--- DATA PROVIDED ---

-- ==== Sys2Proof/Machine/Gecko.lean ====
section
/-! DEFINITION. The gecko as a machine: its spaces, its instructions, its registers (R200-R213). A command that is an
instruction takes place when the gecko runs and the word at its PC is that instruction. Geckos are numbered
stack * 32 + gecko. -/

namespace Sys2Proof.Machine

/-! ## Words (R202, R203) -/

/-- The word of a format A instruction. -/
def wordA (op d a b imm : Nat) : Nat := op * 2 ^ 26 + d * 2 ^ 22 + a * 2 ^ 18 + b * 2 ^ 14 + imm

/-- The word of a format U instruction. -/
def wordU (op d imm : Nat) : Nat := op * 2 ^ 26 + d * 2 ^ 22 + imm

/-- An operation code of Table 10-2 with its unused fields zero and its vector fields in range (R202). -/
def legalWord (w : Nat) : Bool :=
  let op := bits w 31 26
  let d := bits w 25 22
  let a := bits w 21 18
  let b := bits w 17 14
  let imm := bits w 13 0
  if op = 0 then false
  else if op ≤ 0x0B then imm == 0
  else if 0x10 ≤ op ∧ op ≤ 0x15 then b == 0
  else if op = 0x16 ∨ op = 0x24 then a == 0
  else if op = 0x18 ∨ op = 0x1A ∨ op = 0x25 ∨ op = 0x28 ∨ op = 0x2B then b == 0
  else if op = 0x19 ∨ op = 0x1B ∨ (0x20 ≤ op ∧ op ≤ 0x23) ∨ op = 0x29 then d == 0
  else if op = 0x2A then d == 0 || d == 4
  else if op = 0x2C ∨ op = 0x2D then (d == 0 || d == 4) && b == 0
  else if op = 0x2E ∨ op = 0x2F then d < 8 && b == 0
  else if 0x30 ≤ op ∧ op ≤ 0x33 then d < 8 && a < 8 && b < 8 && imm == 0
  else if op = 0x34 then d < 8 && d % 2 == 0 && a < 8 && imm < 32 && (fmtOf (imm % 16)).isSome
  else if op = 0x35 then a < 8 && b == 0 && imm < 32
  else if op = 0x36 then d < 8 && a == 0 && imm == 0
  else if op = 0x38 then a < 8 && d == 0 && b == 0 && imm == 0
  else if op = 0x39 then d < 8 && a == 0 && b == 0 && imm == 0
  else if op = 0x3C then a == 0 && b == 0 && imm == 0
  else if op = 0x3D then d == 0 && b == 0 && imm < 256
  else if op = 0x3F then d == 0 && a == 0 && b == 0 && imm < 256
  else false

/-- imm14 and imm18 sign-extended, as 32-bit words. -/
def sext14 (i : BitVec 14) : W32 := i.signExtend 32
def zext14 (i : BitVec 14) : W32 := i.zeroExtend 32

/-! ## Registers -/

def Gecko.reg (g : Gecko) (i : Nat) : W32 := if i = 0 then 0 else (g.regs[i]?).getD 0
def Gecko.vreg (g : Gecko) (i : Nat) : BitVec 256 := (g.vregs[i]?).getD 0

/-- A register written; g0 discards the value. -/
def Gecko.setReg (g : Gecko) (i : Nat) (v : W32) : Gecko := if i = 0 then g else { g with regs := g.regs.setIfInBounds i v }
def Gecko.setV (g : Gecko) (i : Nat) (v : BitVec 256) : Gecko := { g with vregs := g.vregs.setIfInBounds i v }

/-- The bytes of a vector register, lowest first, and the register they make. -/
def vbytes (v : BitVec 256) : List Byte := le 32 v.toNat
def ofVbytes (l : List Byte) : BitVec 256 := BitVec.ofNat 256 (unle (l.take 32))

/-- Four vector registers from d on, set to a group. -/
def Gecko.setGroup (g : Gecko) (d : Nat) (l : List Byte) : Gecko :=
  (List.range 4).foldl (fun g i => g.setV (d + i) (ofVbytes (slice l (32 * i) 32))) g
def Gecko.group (g : Gecko) (d : Nat) : List Byte := (List.range 4).flatMap fun i => vbytes (g.vreg (d + i))

/-- The PC moves on; PC arithmetic wraps modulo 2,048. -/
def Gecko.next (g : Gecko) : Gecko := { g with pc := g.pc + 1 }
def Gecko.jump (g : Gecko) (t : Nat) : Gecko := { g with pc := BitVec.ofNat 11 t }

/-! ## The local space (R201) -/

/-- A byte of the local space: scratch, command area, cycle counter, index, flags. -/
def Gecko.localByte (g : Gecko) (k a : Nat) : Byte :=
  if a < 0x4000 then tget 0 g.scratch a
  else if a < 0x4100 then tget 0 g.cmd (a - 0x4000)
  else
    let w := if a < 0x4104 then g.cycles.toNat else if a < 0x4108 then k % 32 + k / 32 * 32
      else (if g.ue then 1 else 0) + (if g.unbounded then 2 else 0)
    BitVec.ofNat 8 (w / 256 ^ (a % 4))

def Gecko.localRead (g : Gecko) (k a n : Nat) : List Byte := (List.range n).map fun i => g.localByte k (a + i)

/-- Bytes written in the local space; the words from 0x4100 on are read-only, but 0 written to the flags clears them. -/
def Gecko.localWrite (g : Gecko) (a : Nat) (l : List Byte) : Gecko :=
  if a < 0x4000 then { g with scratch := putBytes g.scratch a l }
  else if a < 0x4100 then { g with cmd := putBytes g.cmd (a - 0x4000) l }
  else if a = 0x4108 ∧ unle l = 0 then { g with ue := false, unbounded := false }
  else g

/-! ## Outcomes (R204) -/

/-- Why an instruction faults (Table 10-10). -/
inductive GkFault where
  | illegal | localAddr | chanAddr | align | fence
  deriving DecidableEq, Repr

/-- What an instruction comes to. -/
inductive GkRes where
  | ok (s : State) (g : Gecko)
  /-- It waits; nothing is written. -/
  | wait
  /-- It stalls on a full ring; nothing is written (R210). -/
  | stall
  | fault (f : GkFault)
  /-- HALT with its code. -/
  | halt (code : Nat)

def GkFault.field (k : Nat) : GkFault → Fd
  | .illegal => Fd.GK_ERR_ILLEGAL (k / 32) (k % 32)
  | .localAddr => Fd.GK_ERR_LOCAL_ADDR (k / 32) (k % 32)
  | .chanAddr => Fd.GK_ERR_CHAN_ADDR (k / 32) (k % 32)
  | .align => Fd.GK_ERR_ALIGN (k / 32) (k % 32)
  | .fence => Fd.GK_ERR_WRITE_FENCE (k / 32) (k % 32)

/-- The gecko halts: every slot running or pending completes with FORMAT. -/
def State.gkHalt (s : State) (k code : Nat) : State :=
  let job := (s.gk k).onJob
  let s := (s.gkComplete k stFORMAT).memoryEvent k 1 0 0xFFFFFFFF code
  ((s.setGk k { s.gk k with state := .halted }).setFd (Fd.HBM_CH_STATUS_GK_HALTED (k / 32) (k % 32)) 1).gkCounted k job

/-- The gecko has been started and has not stopped. -/
def Gecko.started (g : Gecko) : Bool := g.state == .running || g.state == .waiting || g.state == .stalled

/-- The gecko may run: it is started and no refresh or retraining holds it, its stack grants gecko time (R427), its channel is in
service. -/
def State.gkRuns (s : State) (k : Nat) : Bool :=
  (s.gk k).started && (s.gk k).stallLeft == 0 && s.flag (Fd.HBM_CTL_GK_ENABLE (k / 32)) && s.chanUsable k && s.awake

/-- The word at the PC. -/
def Gecko.fetch (g : Gecko) : Nat := (tget 0 g.store g.pc.toNat).toNat

/-- An instruction takes place (R203, R204): an illegal word or a fault halts the gecko before it writes anything. -/
def State.gkExec (s : State) (k : Nat) (word : Nat) (f : State → Gecko → GkRes) : State :=
  let g := s.gk k
  if !s.gkRuns k || g.fetch != word then s else
  let g := { g with state := .running, cycles := g.cycles + 1 }
  match (if legalWord word then f s g else .fault .illegal) with
  | .ok s g => s.setGk k g
  | .wait => s.setGk k { g with state := .waiting }
  | .stall => s.setGk k { g with state := .stalled }
  | .fault c => (s.raise (c.field k)).gkHalt k 0
  | .halt code =>
    ((s.raise (Fd.GK_ERR_HALT (k / 32) (k % 32))).setFd (Fd.GK_ERR_HALT_CODE (k / 32) (k % 32)) code).gkHalt k code

/-- A scalar result: gd is written and the PC moves on. -/
def gkSet (f : Gecko → W32) (d : Nat) : State → Gecko → GkRes := fun s g => .ok s (g.setReg d (f g)).next

/-- A scalar register operation. -/
def State.gkAlu (s : State) (op : Nat) (k : Fin 256) (d a b : Fin 16) (imm : BitVec 14) (f : W32 → W32 → W32) : State :=
  s.gkExec k.val (wordA op d.val a.val b.val imm.toNat) (gkSet (fun g => f (g.reg a.val) (g.reg b.val)) d.val)

/-- A scalar operation with the immediate. -/
def State.gkImm (s : State) (op : Nat) (k : Fin 256) (d a b : Fin 16) (imm : BitVec 14) (f : W32 → BitVec 14 → W32) : State :=
  s.gkExec k.val (wordA op d.val a.val b.val imm.toNat) (gkSet (fun g => f (g.reg a.val) imm) d.val)

/-- A branch: the offset counts from the branch itself. -/
def State.gkBranch (s : State) (op : Nat) (k : Fin 256) (d a b : Fin 16) (imm : BitVec 14) (c : W32 → W32 → Bool) : State :=
  s.gkExec k.val (wordA op d.val a.val b.val imm.toNat) fun s g =>
    .ok s (if c (g.reg a.val) (g.reg b.val) then { g with pc := g.pc + imm.setWidth 11 } else g.next)

/-- A local access of n bytes at ga + imm14, aligned to al. -/
def gkLocal (g : Gecko) (a : Nat) (imm : BitVec 14) (n al top : Nat) (f : Nat → GkRes) : GkRes :=
  let at_ := (g.reg a + sext14 imm).toNat
  if top < at_ + n then .fault .localAddr else if at_ % al ≠ 0 then .fault .align else f at_

/-- A channel access of n bytes at ga + imm14, aligned to n. -/
def gkChan (g : Gecko) (a : Nat) (imm : BitVec 14) (n : Nat) (f : Nat → GkRes) : GkRes :=
  let at_ := (g.reg a + sext14 imm).toNat
  if 0x7C000000 < at_ + n then .fault .chanAddr else if at_ % n ≠ 0 then .fault .align else f at_

/-- A channel write lies in an entry of the kinds allowed (R205). -/
def State.fenceOk (s : State) (k a n : Nat) (kinds : List LockKind) : Bool :=
  ((tfind s.hb.locks k).getD []).any fun e => kinds.contains e.kind && e.start ≤ a && a + n ≤ e.start + e.len

/-! ## Reads of the channel (R195, R203) -/

/-- The symbols a read of the group at p finds in error, as those of a command. -/
def groupErrs (k p : Nat) (errs : Syms) : Errs := if errs.isEmpty then [] else [(devAddr k p, errs)]

/-- A load ends, and then the errors it met count: they may stop the gecko (R216, R338). -/
def State.gkLoaded (s : State) (k : Nat) (g : Gecko) (errs : State → State) : GkRes :=
  let s := errs (s.setGk k g)
  .ok s (s.gk k)

/-- VHALB's halving of one byte in each 32-byte quarter of a group; a descriptor's HEAT is byte 11 of its 32 (R167). -/
def State.halveGroup (s : State) (a i : Nat) : State :=
  let s := (List.range 4).foldl (fun s j =>
    s.hbmWrite (a + 32 * j + i) [BitVec.ofNat 8 ((byteOf s.hbm (a + 32 * j + i)).toNat / 2)]) s
  if i ≠ 11 then s else
  match s.pgt.chunks.zipIdx.find? (fun c => c.1 * 2048 ≤ a && a < c.1 * 2048 + 2 ^ 21) with
  | none => s
  | some (c, n) => (List.range 4).foldl (fun s j =>
      s.modDesc (n * 65536 + (a - c * 2048) / 32 + j) fun x => { x with heat := x.heat / 2 }) s

/-! ## VDIG (R132) -/

/-- The elements of a vector register in a format, with one scale byte, and the position of the first. -/
def digElems (fmt sc half : Nat) (v : List Byte) : List W32 × Nat :=
  match fmtOf fmt with
  | none => ([], 0)
  | some f =>
    let row := if f = .m4 then slice v (16 * half) 16 else v
    let n := if f = .b16 then 16 else if f = .f32 then 8 else 32
    ((List.range n).map (fun i => if f.scaled then applyScale (rowElem f row i) sc else rowElem f row i),
      if f = .b16 then 16 * half else 0)

/-- MIN and MAX of a position updated; a NaN changes neither. -/
def digUpdate (mn mx : List Byte) (i : Nat) (x : W32) : List Byte × List Byte :=
  if fIsNaN x then (mn, mx) else
  let lo := toF8B .down x
  let hi := toF8B .up x
  (if fLt (decF8B lo.toNat) (decF8B (byteAt mn i)) then mn.set i lo else mn,
   if fLt (decF8B (byteAt mx i)) (decF8B hi.toNat) then mx.set i hi else mx)

/-! ## Meanings: arithmetic -/

/-- ADD (R203). -/
def execAdd (k : Fin 256) (d a b : Fin 16) (imm : BitVec 14) (s : State) : Host.Outcome State Fault Refusal :=
  act s fun s => s.gkAlu 0x01 k d a b imm (· + ·)

/-- SUB (R203). -/
def execSub (k : Fin 256) (d a b : Fin 16) (imm : BitVec 14) (s : State) : Host.Outcome State Fault Refusal :=
  act s fun s => s.gkAlu 0x02 k d a b imm (· - ·)

/-- AND (R203). -/
def execAnd (k : Fin 256) (d a b : Fin 16) (imm : BitVec 14) (s : State) : Host.Outcome State Fault Refusal :=
  act s fun s => s.gkAlu 0x03 k d a b imm (· &&& ·)

/-- OR (R203). -/
def execOr (k : Fin 256) (d a b : Fin 16) (imm : BitVec 14) (s : State) : Host.Outcome State Fault Refusal :=
  act s fun s => s.gkAlu 0x04 k d a b imm (· ||| ·)

/-- XOR (R203). -/
def execXor (k : Fin 256) (d a b : Fin 16) (imm : BitVec 14) (s : State) : Host.Outcome State Fault Refusal :=
  act s fun s => s.gkAlu 0x05 k d a b imm (· ^^^ ·)

/-- SHL: shifted by gb and 31 (R203). -/
def execShl (k : Fin 256) (d a b : Fin 16) (imm : BitVec 14) (s : State) : Host.Outcome State Fault Refusal :=
  act s fun s => s.gkAlu 0x06 k d a b imm fun x y => x <<< (y.toNat % 32)

/-- SHR (R203). -/
def execShr (k : Fin 256) (d a b : Fin 16) (imm : BitVec 14) (s : State) : Host.Outcome State Fault Refusal :=
  act s fun s => s.gkAlu 0x07 k d a b imm fun x y => x >>> (y.toNat % 32)

/-- SRA (R203). -/
def execSra (k : Fin 256) (d a b : Fin 16) (imm : BitVec 14) (s : State) : Host.Outcome State Fault Refusal :=
  act s fun s => s.gkAlu 0x08 k d a b imm fun x y => x.sshiftRight (y.toNat % 32)

/-- MUL: the low 32 bits (R203). -/
def execMul (k : Fin 256) (d a b : Fin 16) (imm : BitVec 14) (s : State) : Host.Outcome State Fault Refusal :=
  act s fun s => s.gkAlu 0x09 k d a b imm (· * ·)

/-- SLTU (R203). -/
def execSltu (k : Fin 256) (d a b : Fin 16) (imm : BitVec 14) (s : State) : Host.Outcome State Fault Refusal :=
  act s fun s => s.gkAlu 0x0A k d a b imm fun x y => if x.toNat < y.toNat then 1 else 0

/-- SLT (R203). -/
def execSlt (k : Fin 256) (d a b : Fin 16) (imm : BitVec 14) (s : State) : Host.Outcome State Fault Refusal :=
  act s fun s => s.gkAlu 0x0B k d a b imm fun x y => if x.toInt < y.toInt then 1 else 0

/-- ADDI (R203). -/
def execAddi (k : Fin 256) (d a b : Fin 16) (imm : BitVec 14) (s : State) : Host.Outcome State Fault Refusal :=
  act s fun s => s.gkImm 0x10 k d a b imm fun x i => x + sext14 i

/-- ANDI: imm14 zero-extended (R203). -/
def execAndi (k : Fin 256) (d a b : Fin 16) (imm : BitVec 14) (s : State) : Host.Outcome State Fault Refusal :=
  act s fun s => s.gkImm 0x11 k d a b imm fun x i => x &&& zext14 i

/-- ORI (R203). -/
def execOri (k : Fin 256) (d a b : Fin 16) (imm : BitVec 14) (s : State) : Host.Outcome State Fault Refusal :=
  act s fun s => s.gkImm 0x12 k d a b imm fun x i => x ||| zext14 i

/-- XORI (R203). -/
def execXori (k : Fin 256) (d a b : Fin 16) (imm : BitVec 14) (s : State) : Host.Outcome State Fault Refusal :=
  act s fun s => s.gkImm 0x13 k d a b imm fun x i => x ^^^ zext14 i

/-- SHLI: shifted by imm14 bits 4:0 (R203). -/
def execShli (k : Fin 256) (d a b : Fin 16) (imm : BitVec 14) (s : State) : Host.Outcome State Fault Refusal :=
  act s fun s => s.gkImm 0x14 k d a b imm fun x i => x <<< (i.toNat % 32)

/-- SHRI (R203). -/
def execShri (k : Fin 256) (d a b : Fin 16) (imm : BitVec 14) (s : State) : Host.Outcome State Fault Refusal :=
  act s fun s => s.gkImm 0x15 k d a b imm fun x i => x >>> (i.toNat % 32)

/-- LUI: gd = imm18 << 14 (R203). -/
def execLui (k : Fin 256) (gd : Fin 16) (imm : BitVec 18) (s : State) : Host.Outcome State Fault Refusal :=
  act s fun s => s.gkExec k.val (wordU 0x16 gd.val imm.toNat) (gkSet (fun _ => imm.zeroExtend 32 <<< 14) gd.val)

/-! ## Meanings: the local space -/

/-- LDW (R203). -/
def execLdw (k : Fin 256) (d a b : Fin 16) (imm : BitVec 14) (s : State) : Host.Outcome State Fault Refusal :=
  act s fun s => s.gkExec k.val (wordA 0x18 d.val a.val b.val imm.toNat) fun s g =>
    gkLocal g a.val imm 4 4 0x410C fun p => .ok s (g.setReg d.val (BitVec.ofNat 32 (unle (g.localRead k.val p 4)))).next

---

» ABOUT THIS EXERCISE:
Could you restate word for word the lines above, from the one that contains "let op := bits w 31 26" through the one that contains "def Gecko.setReg (g", and no others?

» OUTPUT:
  let op := bits w 31 26
  let d := bits w 25 22
  let a := bits w 21 18
  let b := bits w 17 14
  let imm := bits w 13 0
  if op = 0 then false
  else if op ≤ 0x0B then imm == 0
  else if 0x10 ≤ op ∧ op ≤ 0x15 then b == 0
  else if op = 0x16 ∨ op = 0x24 then a == 0
  else if op = 0x18 ∨ op = 0x1A ∨ op = 0x25 ∨ op = 0x28 ∨ op = 0x2B then b == 0
  else if op = 0x19 ∨ op = 0x1B ∨ (0x20 ≤ op ∧ op ≤ 0x23) ∨ op = 0x29 then d == 0
  else if op = 0x2A then d == 0 || d == 4
  else if op = 0x2C ∨ op = 0x2D then (d == 0 || d == 4) && b == 0
  else if op = 0x2E ∨ op = 0x2F then d < 8 && b == 0
  else if 0x30 ≤ op ∧ op ≤ 0x33 then d < 8 && a < 8 && b < 8 && imm == 0
  else if op = 0x34 then d < 8 && d % 2 == 0 && a < 8 && imm < 32 && (fmtOf (imm % 16)).isSome
  else if op = 0x35 then a < 8 && b == 0 && imm < 32
  else if op = 0x36 then d < 8 && a == 0 && imm == 0
  else if op = 0x38 then a < 8 && d == 0 && b == 0 && imm == 0
  else if op = 0x39 then d < 8 && a == 0 && b == 0 && imm == 0
  else if op = 0x3C then a == 0 && b == 0 && imm == 0
  else if op = 0x3D then d == 0 && b == 0 && imm < 256
  else if op = 0x3F then d == 0 && a == 0 && b == 0 && imm < 256
  else false

/-- imm14 and imm18 sign-extended, as 32-bit words. -/
def sext14 (i : BitVec 14) : W32 := i.signExtend 32
def zext14 (i : BitVec 14) : W32 := i.zeroExtend 32

/-! ## Registers -/

def Gecko.reg (g : Gecko) (i : Nat) : W32 := if i = 0 then 0 else (g.regs[i]?).getD 0
def Gecko.vreg (g : Gecko) (i : Nat) : BitVec 256 := (g.vregs[i]?).getD 0

/-- A register written; g0 discards the value. -/
def Gecko.setReg (g : Gecko) (i : Nat) (v : W32) : Gecko := if i = 0 then g else { g with regs := g.regs.setIfInBounds i v }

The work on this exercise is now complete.